Command Leadership Action
Sergeants should convene meetings with working soldiers, medical specialists, and religious leaders to discuss methods of identifying, preventing, and controlling chronic stressors within the organizations. Using the findings, they are responsible for devising an interdisciplinary stress continuum model that focuses on preservation, wellness, resilience, objectives of the unit leader, and consistent with the soldiers’ ethos within the organization. If well adopted, this model forms the basis for all the army’s credo, training, surveillance, and intervention. The stress continuum model should provide a clear visualization of the various stressors, stress reactions, and stress outcomes and outline them from mild distress to severe mental disorders (Southwick, 2011). It is the primary responsibility of unit leaders to observe and track the stress continuum model of their soldiers. However, every soldier and his/her family members should take part in managing and monitoring the stress continuum model for themselves, their friends, troop mates, and their children and spouses.
Irregular Warfare
Irregular warfare, as defined in the U.S common creed is a conflict between state and non-state actors for acquisition and dominance over the relevant population (Olson, 2010). It involves war between two irregular elements, well-regulated forces of a central government or an international intervention force. Most of the time, irregular warfare arises due to political instability. Therefore, organizations are deployed to restore government systems and protect the population
Irregular Warfare Operations and Activities
Irregular warfare operations vary from conventional operations in regards to political and environmental risks, design of employment, and reliability on detailed intelligence and independence on primeval skills and assets. Moreover, the core activities of irregular welfare are antiterrorism, counterinsurgency, foreign internal defense, stability operations, and unconventional warfare. These activities are set out to reinforce or erode the support of the legitimacy of an external government influences in a country’s population or some portion thereof.
Organizational Stressors
Military organizations are forced to restructure their doctrines, training, and rules of engagement to combat arising complex irregular warfare. One of the major stressors for the organization is the uncertainty of the mission; irregular conflicts operate in a non-conventional way. These challenges organizations as they lack basic knowledge and understanding of how to counter attack, leaving them vulnerable to more significant risks. Exposure to different ethnic and religious doctrines, especially extremists who pervert religious beliefs to cause chaos and instability, weigh heavily on an organization. Irregular conflicts based on religion portray factors that external forces, including intelligence analysts, fail to perceive. Therefore, organizations are deployed with little understanding of how their culture, religion, and ethnicity are intertwined with irregular warfare.

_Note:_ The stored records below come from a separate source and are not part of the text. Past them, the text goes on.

/-- Completions: MATRIX_COMPLETION counts the command once, pushes its element to q2 where it asks for it and there is
room, and lets the next command run; COPY_COMPLETION and LEXICON_COMPLETION take the command out of its engine and count
it; a nonzero ERR sets EERR, in every slot of the core (log 53, the model's choice). A hem tile enters a buffer of 16 after
the data writes of its COPYH, and is dropped and reported where the claim's map does not hold its destination; until it has
entered, the COPYH does not complete (06 R129). -/
def Obligations.Completions : Prop :=
  ∀ (s : State) (c : Nat),
    (∀ (m : MxRun) (w : Word), (s.coreOf c).mxRun = some m → m.done = some w → m.ended = false → s.frozen c = false →
      recNotify m.cmd.record = true → (s.coreOf c).inUse 2 < 8 →
      ∃ t, exec (.matrixCompletion c) s = .next t ∧ (t.coreOf c).port 2 = (s.coreOf c).port 2 ++ [w] ∧
        (t.coreOf c).mxDone = (s.coreOf c).mxDone + 1 ∧
        (t.coreOf c).mxQueue = (s.coreOf c).mxQueue.drop 1 ∧
        (t.coreOf c).mxRun.map (·.cmd) = (s.coreOf c).mxQueue.head? ∧
        (elementErr w ≠ 0 → (t.coreOf c).lastErr = w ∧ ∀ k : Fin 4, (t.slotOf c k.val).eerr = true) ∧
        (elementErr w = 0 → ∀ k : Fin 4, (t.slotOf c k.val).eerr = (s.slotOf c k.val).eerr)) ∧
    (∀ (x : EngineCmd) (w : Word) (d k : Nat), endedOf c s.copies = some x → x.done = some w → x.pusher = .slot d k →
      x.orphan = false → (∃ h ∈ s.hems, h.number = x.number) → exec (.copyCompletion c) s = .next s) ∧
    (∀ (x : EngineCmd) (w : Word) (d k : Nat), endedOf c s.copies = some x → x.done = some w → x.pusher = .slot d k →
      x.orphan = false → (∀ h ∈ s.hems, h.number ≠ x.number) →
      (s.coreOf c).copyBuf = [] → (s.coreOf c).lexBuf = [] →
      ∃ t, exec (.copyCompletion c) s = .next t ∧ (t.coreOf c).copyDone = (s.coreOf c).copyDone + 1 ∧
        t.copies = s.copies.filter (fun y => y.number != x.number) ∧ t.mem = s.mem ∧
        (recNotify x.record = true → ((s.coreOf c).port 3).length < 8 →
          (t.coreOf c).port 3 = (s.coreOf c).port 3 ++ [w] ∧ (t.coreOf c).copyBuf = []) ∧
        (recNotify x.record = true → 8 ≤ ((s.coreOf c).port 3).length →
          (t.coreOf c).port 3 = (s.coreOf c).port 3 ∧ (t.coreOf c).copyBuf = [w]) ∧
        (elementErr w ≠ 0 → (t.coreOf c).lastErr = w ∧ ∀ j : Fin 4, (t.slotOf c j.val).eerr = true)) ∧
    (∀ (x : EngineCmd) (w : Word), endedOf c s.lexicons = some x → x.done = some w → x.orphan = false →
      (s.coreOf c).copyBuf = [] → (s.coreOf c).lexBuf = [] →
      ∃ t, exec (.lexiconCompletion c) s = .next t ∧ (t.coreOf c).lexDone = (s.coreOf c).lexDone + 1 ∧
        t.lexicons = s.lexicons.filter (fun y => y.number != x.number) ∧ t.mem = s.mem ∧
        (recNotify x.record = true → ((s.coreOf c).port 3).length < 8 →
          (t.coreOf c).port 3 = (s.coreOf c).port 3 ++ [w] ∧ (t.coreOf c).lexBuf = []) ∧
        (elementErr w ≠ 0 → (t.coreOf c).lastErr = w)) ∧
    (∀ (n : Nat) (h : HemMsg), s.hems[n]? = some h →
      (∀ y ∈ s.hems.take n, y.dst = h.dst → y.tile.src ≠ h.tile.src) →
      (∀ x ∈ s.copies, x.number = h.number → x.pend = []) →
      (s.routerBit h.dst h.claim = true → s.away h.dst = false →
        ((s.coreOf h.dst).hem.length < 16 →
          ∃ t, exec (.hemTileArrival n) s = .next t ∧ (t.coreOf h.dst).hem = (s.coreOf h.dst).hem ++ [h.tile] ∧
            t.hems = s.hems.eraseIdx n ∧ t.mem = s.mem) ∧
        (16 ≤ (s.coreOf h.dst).hem.length → exec (.hemTileArrival n) s = .next s)) ∧
      (s.routerBit h.dst h.claim = false →
        ∃ t, exec (.hemTileArrival n) s = .next t ∧ t.cores = s.cores ∧ t.hems = s.hems.eraseIdx n ∧
          t.reports = s.reports ++ [.remoteRefused]))

namespace Sys2Proof.Claims

/-- A command of an engine is at its start, has read no word before and writes its results at once; no slot of its core has
read a word ahead, and no wake latch holds a write (08 R151, R160, R163, 09 R184; log 2). -/
def freshCmd (s : State) (x : EngineCmd) : Prop :=
  x.early = [] ∧ x.slow = false ∧ x.pend = [] ∧ x.next = 0 ∧ x.out = 0 ∧ x.flags = 0 ∧ x.scales = [] ∧
  (∀ c k, x.pusher = .slot c k → ∀ j : Fin 4, (s.slotOf c j.val).early = []) ∧ s.latches = []

/-- Command `x` of number `n` and code `code` may run now in the copy engine, from its start. -/
def copyRuns (s : State) (n : Nat) (x : EngineCmd) (code : Nat) : Prop :=
  s.copies.find? (fun y => y.number == n) = some x ∧ recCode x.record = code ∧ s.engReady x = true ∧
  s.copyMayStart x = true ∧ freshCmd s x

/-- `t` is a state in which command `n` of the copy engine has run and carries the element `w`. -/
def copyCarries (t : State) (n : Nat) (w : Word) : Prop :=
  (t.copies.find? (fun y => y.number == n)).bind (·.done) = some w

/-- Element `e` of the array that pointer `p`, three byte strides from byte `o` of the record on, and N0 to N2 describe
(20 R309). -/
def elementVa (r : Rec) (p o e : Nat) : Int :=
  (recField r p 6 : Int) + (e % recField r 24 4 : Nat) * recSigned r o 4 +
    (e / recField r 24 4 % recField r 28 2 : Nat) * recSigned r (o + 4) 4 +
    (e / recField r 24 4 / recField r 28 2 : Nat) * recSigned r (o + 8) 4

/-- E, the number of elements (20 R309). -/
def elementCount (r : Rec) : Nat := recField r 24 4 * recField r 28 2 * recField r 30 2

/-- The command reads `n` bytes at `va`, and finds them at `a`. -/
def readsAt (s : State) (x : EngineCmd) (va n a : Nat) : Prop :=
  s.engPlace x va n false = .ok a ∧ s.poisonedIn a n = false

/-- Where the elements of a copy and its scale bytes in memory stand: each source element and scale byte can be read, each
destination one written, and no two bytes written are one. -/
def copyPlaces (s : State) (x : EngineCmd) (src dst scale : Nat → Nat) : Prop :=
  let a := copySrc x.record
  let b := copyDst x.record
  let inMem (o : CopyOp) : Prop := o.scaled = true ∧ copyIsHem x.record = false
  (∀ e, e < copyCount x.record → 0 ≤ a.addr x.record e ∧ 0 ≤ b.addr x.record e ∧
    readsAt s x (a.addr x.record e).toNat a.size (src e) ∧
    s.engPlace x (b.addr x.record e).toNat b.size true = .ok (dst e)) ∧
  (∀ q, 32 * q < copyCount x.record →
    (inMem a → readsAt s x (bits (copyScale x.record) 0 48 + q) 1 (scale q)) ∧
    (inMem b → s.engPlace x (bits (copyScale x.record) 0 48 + q) 1 true = .ok (scale q))) ∧
  (∀ e d, e < d → d < copyCount x.record → dst e + b.size ≤ dst d ∨ dst d + b.size ≤ dst e ∨
    (b.bits = 4 ∧ dst e = dst d ∧ e % copyN0 x.record % 2 ≠ d % copyN0 x.record % 2)) ∧
  (inMem b → ∀ q e, 32 * q < copyCount x.record → e < copyCount x.record →
    scale q < dst e ∨ dst e + b.size ≤ scale q) ∧
  (inMem b → ∀ q p, q < p → 32 * p < copyCount x.record → scale q ≠ scale p)

/-- The code of element `e` of an operand in the bytes at `adr`: two 4-bit elements share a byte, the even one low (20 R309). -/
def codeAt (s : State) (r : Rec) (o : CopyOp) (e adr : Nat) : Nat :=
  if o.bits = 4 then bytesAt s adr 1 / 16 ^ (e % copyN0 r % 2) % 16 else bytesAt s adr o.size

/-- Scale byte `q` of a scaled source: in memory, or of the oldest hem entry of the record's source, 0xFF past its length
(06 R128-R130). -/
def scaleByteAt (s : State) (x : EngineCmd) (scale : Nat → Nat) (q : Nat) : Nat :=
  if copyIsHem x.record then
    ((((s.coreOf x.home).hemFrom (copyHsrc x.record)).bind (fun h => h.bytes[q]?)).getD 0xFF).toNat
  else (readCell s.mem (scale q)).toNat

/-- The value of source element `e`: its code's, times the scale of its block of 32; the scale 0xFF makes a NaN (05 R97). -/
def sourceValue (s : State) (x : EngineCmd) (src scale : Nat → Nat) (e : Nat) : Machine.Num :=
  let o := copySrc x.record
  let v := fmtRead o.fmt (codeAt s x.record o e (src e))
  if o.scaled then
    (if scaleByteAt s x scale (e / 32) = 255 then .nan false
     else v.scale ((scaleByteAt s x scale (e / 32) : Int) - 127))
  else v

/-- The value that element `e` takes under the destination's tag: that of its unit, turned from the one tag to the other (06
R119, R122). -/
def unitValue (x : EngineCmd) (v : Nat → Machine.Num) (e : Nat) : Machine.Num :=
  let r := x.record
  let a := copySrc r
  let b := copyDst r
  let u := e / copyUnit r * copyUnit r
  if a.tag = b.tag then v e
  else
    ((retag x.seeds (fmtInt a.fmt && fmtInt b.fmt) .rne a.tag b.tag
      ((List.range (min (copyUnit r) (copyCount r - u))).map (fun i => v (u + i)))).1[e - u]?).getD (.nan false)

/-- The scale byte of a block (05 R106): 0xFF where an element is not finite, 0 where all are zero, else the exponent of the
largest magnitude less the format's largest one, within -127 and 127, plus 127. -/
def blockScale (f : Nat) (l : List Machine.Num) : Nat :=
  if l.any special then 0xFF
  else
    match l.filterMap Num.top with
    | [] => 0
    | t :: ts => (max (-127) (min 127 (ts.foldl max t - scaledEmax f)) + 127).toNat

/-- The code of a value in a block of a scaled format, and whether it is exact (05 R106, 06 R121). -/
def blockCode (f : Nat) (l : List Machine.Num) (v : Machine.Num) : Nat × Bool :=
  if l.any special then (0, special v)
  else if l.all (fun y => y.isZero) then (0, true)
  else
    let w := v.scale (127 - blockScale f l)
    ((fmtEncode f .rne w).1, fmtExact f w (fmtEncode f .rne w).1)

/-- The values of scale block `q`: those of its elements that the command has. -/
def blockOf (x : EngineCmd) (y : Nat → Machine.Num) (q : Nat) : List Machine.Num :=
  (List.range (min 32 (copyCount x.record - 32 * q))).map (fun i => y (32 * q + i))

/-- The code of element `e` of the destination, and whether it is exact. -/
def targetCode (x : EngineCmd) (y : Nat → Machine.Num) (e : Nat) : Nat × Bool :=
  let f := (copyDst x.record).fmt
  if (copyDst x.record).scaled then blockCode f (blockOf x y (e / 32)) (y e)
  else ((fmtEncode f .rne (y e)).1, fmtExact f (y e) (fmtEncode f .rne (y e)).1)

/-- Command `x` is the one that the lexicon engine of cluster `cl` serves next, of code `code`, from its start. -/
def lexServes (s : State) (cl : Nat) (x : EngineCmd) (code : Nat) : Prop :=
  s.lexicons.find? (fun y => y.cluster == cl && !y.written && !s.detOwned y) = some x ∧
  s.lexicons.find? (fun y => y.number == x.number) = some x ∧
  recCode x.record = code ∧ s.engReady x = true ∧ freshCmd s x

/-- `t` is a state in which lexicon command `x` has run and carries an element with an ERR and a VALUE. -/
def lexCarries (t : State) (x : EngineCmd) (err value : Nat) : Prop :=
  (t.lexicons.find? (fun y => y.number == x.number)).bind (·.done) =
    some (element (recTag x.record) (recCode x.record) err false 0 value)

/-- The spelling of a token: a byte, or the one that the vocabulary gives it (09 R186, R410). -/
def spells (v : Vocab) (id : Nat) (sp : List Byte) : Prop :=
  (id < 256 ∧ sp = [BitVec.ofNat 8 id]) ∨ (256 ≤ id ∧ ∃ ctl, v.tokens[id - 256]? = some (sp, ctl))

/-- The token takes part: its spelling is no control spelling, or CTL is set (09 R187). -/
def admits (v : Vocab) (ctl : Bool) (id : Nat) : Prop :=
  id < 256 ∨ ctl = true ∨ ∃ sp, v.tokens[id - 256]? = some (sp, false)

/-- `ids` encode the input as far as `rest`: each is a token that takes part whose spelling is the longest prefix of what is
left (09 R187, 21 R339). -/
def encodesTo (v : Vocab) (ctl : Bool) : List Byte → List Nat → List Byte → Prop
  | w, [], rest => rest = w
  | w, id :: ids, rest => ∃ sp tail, spells v id sp ∧ admits v ctl id ∧ w = sp ++ tail ∧
      (∀ id' sp', spells v id' sp' → admits v ctl id' → sp' <+: w → sp'.length ≤ sp.length) ∧
      encodesTo v ctl tail ids rest

/-- `out` is the spellings of `ids`, one after the other (09 R188). -/
def decodesTo (v : Vocab) : List Nat → List Byte → Prop
  | [], out => out = []
  | id :: ids, out => ∃ sp tail, spells v id sp ∧ out = sp ++ tail ∧ decodesTo v ids tail

end Sys2Proof.Claims

/-- COPY of raw elements runs: where source and destination do not overlap, each destination byte holds its source byte, the
last element that names it, and no other byte changes; the element carries ERR 0 and VALUE E. A command that may not run does
nothing. -/
def StatementParts.CopyRaw : Prop :=
  (∀ (s : State) (n : Nat) (x : EngineCmd) (src dst : Nat → Nat), Memory.wf s.mem = true →
    copyRuns s n x 0x10 → fatFmt (recWord x.record 8) = 0 → fatFmt (recWord x.record 16) = 0 →
    (∀ e, e < elementCount x.record → 0 ≤ elementVa x.record 8 32 e ∧
      readsAt s x (elementVa x.record 8 32 e).toNat 1 (src e)) →
    (∀ e, e < elementCount x.record → 0 ≤ elementVa x.record 16 44 e ∧
      s.engPlace x (elementVa x.record 16 44 e).toNat 1 true = .ok (dst e)) →
    (∀ e d, e < elementCount x.record → d < elementCount x.record → src e ≠ dst d) →
    ∃ t, exec (.copy n) s = .next t ∧ t.cores = s.cores ∧
      copyCarries t n (element (recTag x.record) 0x10 0 false 0 (elementCount x.record)) ∧
      (∀ e, e < elementCount x.record → (∀ d, e < d → d < elementCount x.record → dst d ≠ dst e) →
        readCell t.mem (dst e) = readCell s.mem (src e)) ∧
      (∀ a, (∀ e, e < elementCount x.record → dst e ≠ a) → readCell t.mem a = readCell s.mem a)) ∧
  (∀ (s : State) (n : Nat) (x : EngineCmd), s.copies.find? (fun y => y.number == n) = some x → s.engReady x = false →
    exec (.copy n) s = .next s ∧ exec (.copyh n) s = .next s)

Certainly, a lack of overall awareness can lead to serious setbacks and intractable conflicts such as the capture of U.S. soldiers in Lebanon due to a failure to identify their enemies and also the inception and maintenance of a bloody and violent regime conflict in the Post Saddam in Iraq (Mathew, 2009).
References
Mathew, L. (2009). Religion and Resistance: Examining the Role of Religion in Irregular Warfare. 26.
Olson, E. (2010). U.S. Special Operations: Context and Capabilities in Irregular Warfare. 8.
Southwick, B. .. (2011). The stress continuum model: a military organizational approach to resilience. Resilience and mental health: Challenges across the lifespan. Cambridge University Press,.